Structural Dynamics and Domain Reorientation of a Phosphohexomutase: Long Range Effects and Catalysis

磷酸己糖变位酶的结构动力学和结构域重新定向：长程效应和催化

• 批准号: 1409898
• 负责人: Lesa Beamer
• 金额: $ 50万
• 依托单位: University of Missouri-Columbia
• 依托单位国家: 美国
• 项目类别: Continuing Grant
• 财政年份: 2014
• 资助国家: 美国
• 起止时间: 2014-09-01 至 2018-08-31
• 项目状态: 已结题
• 来源: https://www.nsf.gov/awardsearch/showAward?AWD_ID=1409898&HistoricalAwards=false
• 关键词: Structural; Dynamics; Domain; Reorientation; Phosphohexomutase

Structural dynamics and domain reorientation of a phosphohexomutase: long range effects and catalysis The investigators will address fundamental questions about the functions of enzymes, the intricate molecular machines found in all living things. In particular, this work will define pathways used for transmitting information across the three-dimensional structures of enzymes. The program will train young scientists in powerful, state-of-the-art biophysical methods and their applications for unraveling the mysteries of biological macromolecules. The research and associated training activities in this project will benefit the chemical and biotechnology industries in the U.S., as well as the research communities in protein science and biophysics. The PI will expand her Science ARTreach program at a local elementary school, using art to improve science literacy of a diverse student population. The co-PI will launch Scoutreach to introduce molecules of living cells to adolescent youth and will enhance teaching of biophysical methods in the graduate student curricula, to provide highly skilled employees for the work force. Catalytically relevant motions among domains and in internal networks will be investigated in the enzyme phosphomannomutase/phosphoglucomutase (PMM/PGM). PMM/PGM is a member of a large enzyme superfamily whose members have important roles in carbohydrate biosynthesis. Previous studies showed that both phosphorylation and ligand binding affect the structure and flexibility of this enzyme. As phosphorylation and allostery are topics of wide interest, the mechanisms involved in long-range phospho-regulation of catalysis have implications for understanding many enzyme systems. Specifically, this will be investigated at the levels of fluctuating domain orientations and networks of communicating and mobile residues, using a combination of cutting-edge X-ray crystallography, NMR, and protein chemistry. Multiple enzyme states (phosphorylated, dephosphorylated, etc.) will be characterized in terms of the nature and populations of their side chain and domain conformers, their dynamics, and residue networks of transmission and dynamics. How these characteristics are affected by covalent phosphorylation vs. noncovalent ligand binding will be compared and contrasted. This will provide a comprehensive case study of long-range communication in an enzyme, and its tuning by phosphorylation and ligand binding.
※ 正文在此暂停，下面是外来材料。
-- ==== Sys2Proof/Tests/Slice0.lean ====
section
/-! SUPPORT. Tests: the checks of WellFormed, written-out words and what they decode to, one or two steps for
each instruction, and for every obligation with hypotheses a witness that meets them. Expected results are the
spec's own (95_test_vectors.md), at the reference configuration unless a name says otherwise; where that file has
no row, they are computed by hand from the rule that the comment names. -/

namespace Sys2Proof.Tests

open Config Machine Safety

/-! ## Helpers -/

/-- A running machine of 8 registers, with some registers written, `%sp`, some bytes of memory, and `%pc`. -/
def st (gps : List (Nat × Nat)) (sp : Nat := 0) (mem : List (Nat × List Byte) := []) (z : WordSize := resetSize)
    (pc : Nat := 0x110) : Cpu z :=
  mem.foldl (fun s m => s.place m.1 m.2)
    ((gps.foldl (fun s g => s.setGp g.1 (BitVec.ofNat z.W g.2)) ((Cpu.start z 8 []).setHalt false)).setPc
      (BitVec.ofNat z.W pc) |>.setSp (BitVec.ofNat z.W sp))

/-- What is asked of the next state. -/
def nx {α : Type} (r : Result) (f : State → α) : Option α :=
  match r with
  | .next t => some (f t)
  | _ => none

/-- The fault of an outcome. -/
def flt (r : Result) : Option Fault :=
  match r with
  | .fault f => some f
  | _ => none

/-- The value of `%gpk`, if it has one. -/
def gpv (t : State) (k : Nat) : Option Nat :=
  match t.cpu.gp[k]? with
  | some r => if r.written then some r.value.toNat else none
  | none => none

/-- `%pc` and `%sp`. -/
def pcv (t : State) : Nat := t.cpu.pc.toNat
def spv (t : State) : Nat := t.cpu.sp.toNat

/-- The value of a flag, if it has one. -/
def fv (f : Flag) : Option Bool := if f.written then some f.value else none

/-- A register as a source. -/
def g (k : Nat) : Operand := .reg (.gp k)

/-! ## WellFormed (R88 V6, R85): each check refuses an ill-formed term -/

theorem test_wf_accepts : (Instr.add (.gp 7) (g 7) (.imm 0xFFFFFFFF)).wf resetSize 8 = true := by decide
theorem test_wf_accepts_halt : Instr.halt.wf size16 1 = true := by decide
theorem test_wf_accepts_special : (Instr.mov .sp (.reg .pc)).wf size24 1 = true := by decide
theorem test_wf_refuses_dst : (WReg.gp 8).wf 8 = false := by decide
theorem test_wf_refuses_rreg : (RReg.gp 8).wf 8 = false := by decide
theorem test_wf_refuses_operand : (g 1).wf resetSize 1 = false := by decide
theorem test_wf_refuses_immediate : (Operand.imm 0x10000).wf size16 8 = false ∧
    (Operand.imm 0x10000).wf size24 8 = true := by decide

theorem test_wf_refuses_three_operands :
    (([.add (.gp 8) (g 0) (g 0), .add (.gp 0) (g 8) (g 0), .add (.gp 0) (g 0) (g 8),
        .sub (.gp 8) (g 0) (g 0), .sub (.gp 0) (g 8) (g 0), .sub (.gp 0) (g 0) (g 8),
        .mul (.gp 8) (g 0) (g 0), .mul (.gp 0) (g 8) (g 0), .mul (.gp 0) (g 0) (g 8)] : List Instr) ++
      ([.mulhss (.gp 8) (g 0) (g 0), .mulhss (.gp 0) (g 8) (g 0), .mulhss (.gp 0) (g 0) (g 8),
          .mulhsu (.gp 8) (g 0) (g 0), .mulhsu (.gp 0) (g 8) (g 0), .mulhsu (.gp 0) (g 0) (g 8),
          .mulhuu (.gp 8) (g 0) (g 0), .mulhuu (.gp 0) (g 8) (g 0), .mulhuu (.gp 0) (g 0) (g 8)]
          : List Instr) ++
      ([.divss (.gp 8) (g 0) (g 0), .divss (.gp 0) (g 8) (g 0), .divss (.gp 0) (g 0) (g 8),
          .divuu (.gp 8) (g 0) (g 0), .divuu (.gp 0) (g 8) (g 0), .divuu (.gp 0) (g 0) (g 8),
          .remss (.gp 8) (g 0) (g 0), .remss (.gp 0) (g 8) (g 0), .remss (.gp 0) (g 0) (g 8)]
          : List Instr) ++
      ([.remuu (.gp 8) (g 0) (g 0), .remuu (.gp 0) (g 8) (g 0), .remuu (.gp 0) (g 0) (g 8),
          .and (.gp 8) (g 0) (g 0), .and (.gp 0) (g 8) (g 0), .and (.gp 0) (g 0) (g 8),
          .or (.gp 8) (g 0) (g 0), .or (.gp 0) (g 8) (g 0), .or (.gp 0) (g 0) (g 8)] : List Instr) ++
      ([.xor (.gp 8) (g 0) (g 0), .xor (.gp 0) (g 8) (g 0), .xor (.gp 0) (g 0) (g 8),
          .lsl (.gp 8) (g 0) (g 0), .lsl (.gp 0) (g 8) (g 0), .lsl (.gp 0) (g 0) (g 8),
          .rsl (.gp 8) (g 0) (g 0), .rsl (.gp 0) (g 8) (g 0), .rsl (.gp 0) (g 0) (g 8)]
          : List Instr)).all (fun i => !i.wf resetSize 8) = true := by decide
theorem test_wf_refuses_destination_and_source :
    (([.not (.gp 8) (g 0), .not (.gp 0) (g 8), .mov (.gp 8) (g 0), .mov (.gp 0) (g 8), .load (.gp 8) (g 0),
        .load (.gp 0) (g 8)] : List Instr)).all (fun i => !i.wf resetSize 8) = true := by decide
theorem test_wf_refuses_two_sources :
    (([.store (g 8) (g 0), .store (g 0) (g 8), .cmpeq (g 8) (g 0), .cmpeq (g 0) (g 8), .cmpltu (g 8) (g 0),
        .cmpltu (g 0) (g 8), .cmplts (g 8) (g 0), .cmplts (g 0) (g 8)]
        : List Instr)).all (fun i => !i.wf resetSize 8) = true := by decide
theorem test_wf_refuses_one_source :
    (([.push (g 8), .jmp (g 8), .br (g 8), .brcond (g 8)] : List Instr)).all (fun i => !i.wf resetSize 8) =
        true := by decide
theorem test_wf_refuses_one_destination :
    (([.pop (.gp 8)] : List Instr)).all (fun i => !i.wf resetSize 8) = true := by decide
磷酸己变位酶的结构动力学和结构域重定向：长程效应和催化研究人员将解决有关酶功能的基本问题，酶是所有生物中发现的复杂分子机器。 特别是，这项工作将定义用于在酶的三维结构中传输信息的途径。 该计划将培养年轻科学家强大的，最先进的生物物理方法及其应用，以解开生物大分子的奥秘。 该项目的研究和相关培训活动将使美国的化学和生物技术行业受益，以及蛋白质科学和生物物理学的研究团体。 PI将在当地一所小学扩大她的科学ARTreach计划，利用艺术来提高不同学生群体的科学素养。 共同主要研究者将启动Scoutreach，向青少年介绍活细胞分子，并将加强研究生课程中的生物物理方法教学，为劳动力提供高技能员工。 在磷酸甘露变位酶/磷酸葡萄糖变位酶（PMM/PGM）中，将研究结构域之间和内部网络中的催化相关运动。 PMM/PGM是一个大的酶超家族的成员，其成员在碳水化合物的生物合成中具有重要作用。 以前的研究表明，磷酸化和配体结合都会影响这种酶的结构和灵活性。 由于磷酸化和变构是广泛关注的主题，参与催化的长程磷酸调节的机制对理解许多酶系统具有意义。 具体而言，这将在波动的结构域方向和网络的通信和移动的残基的水平上进行研究，使用尖端的X射线晶体学，NMR和蛋白质化学的组合。 多种酶状态（磷酸化、去磷酸化等）将其特征在于其侧链和结构域构象的性质和人口，他们的动力学，和残留网络的传输和动力学。将比较和对比共价磷酸化与非共价配体结合如何影响这些特征。这将提供一个全面的案例研究的远程通信的酶，其调整磷酸化和配体结合。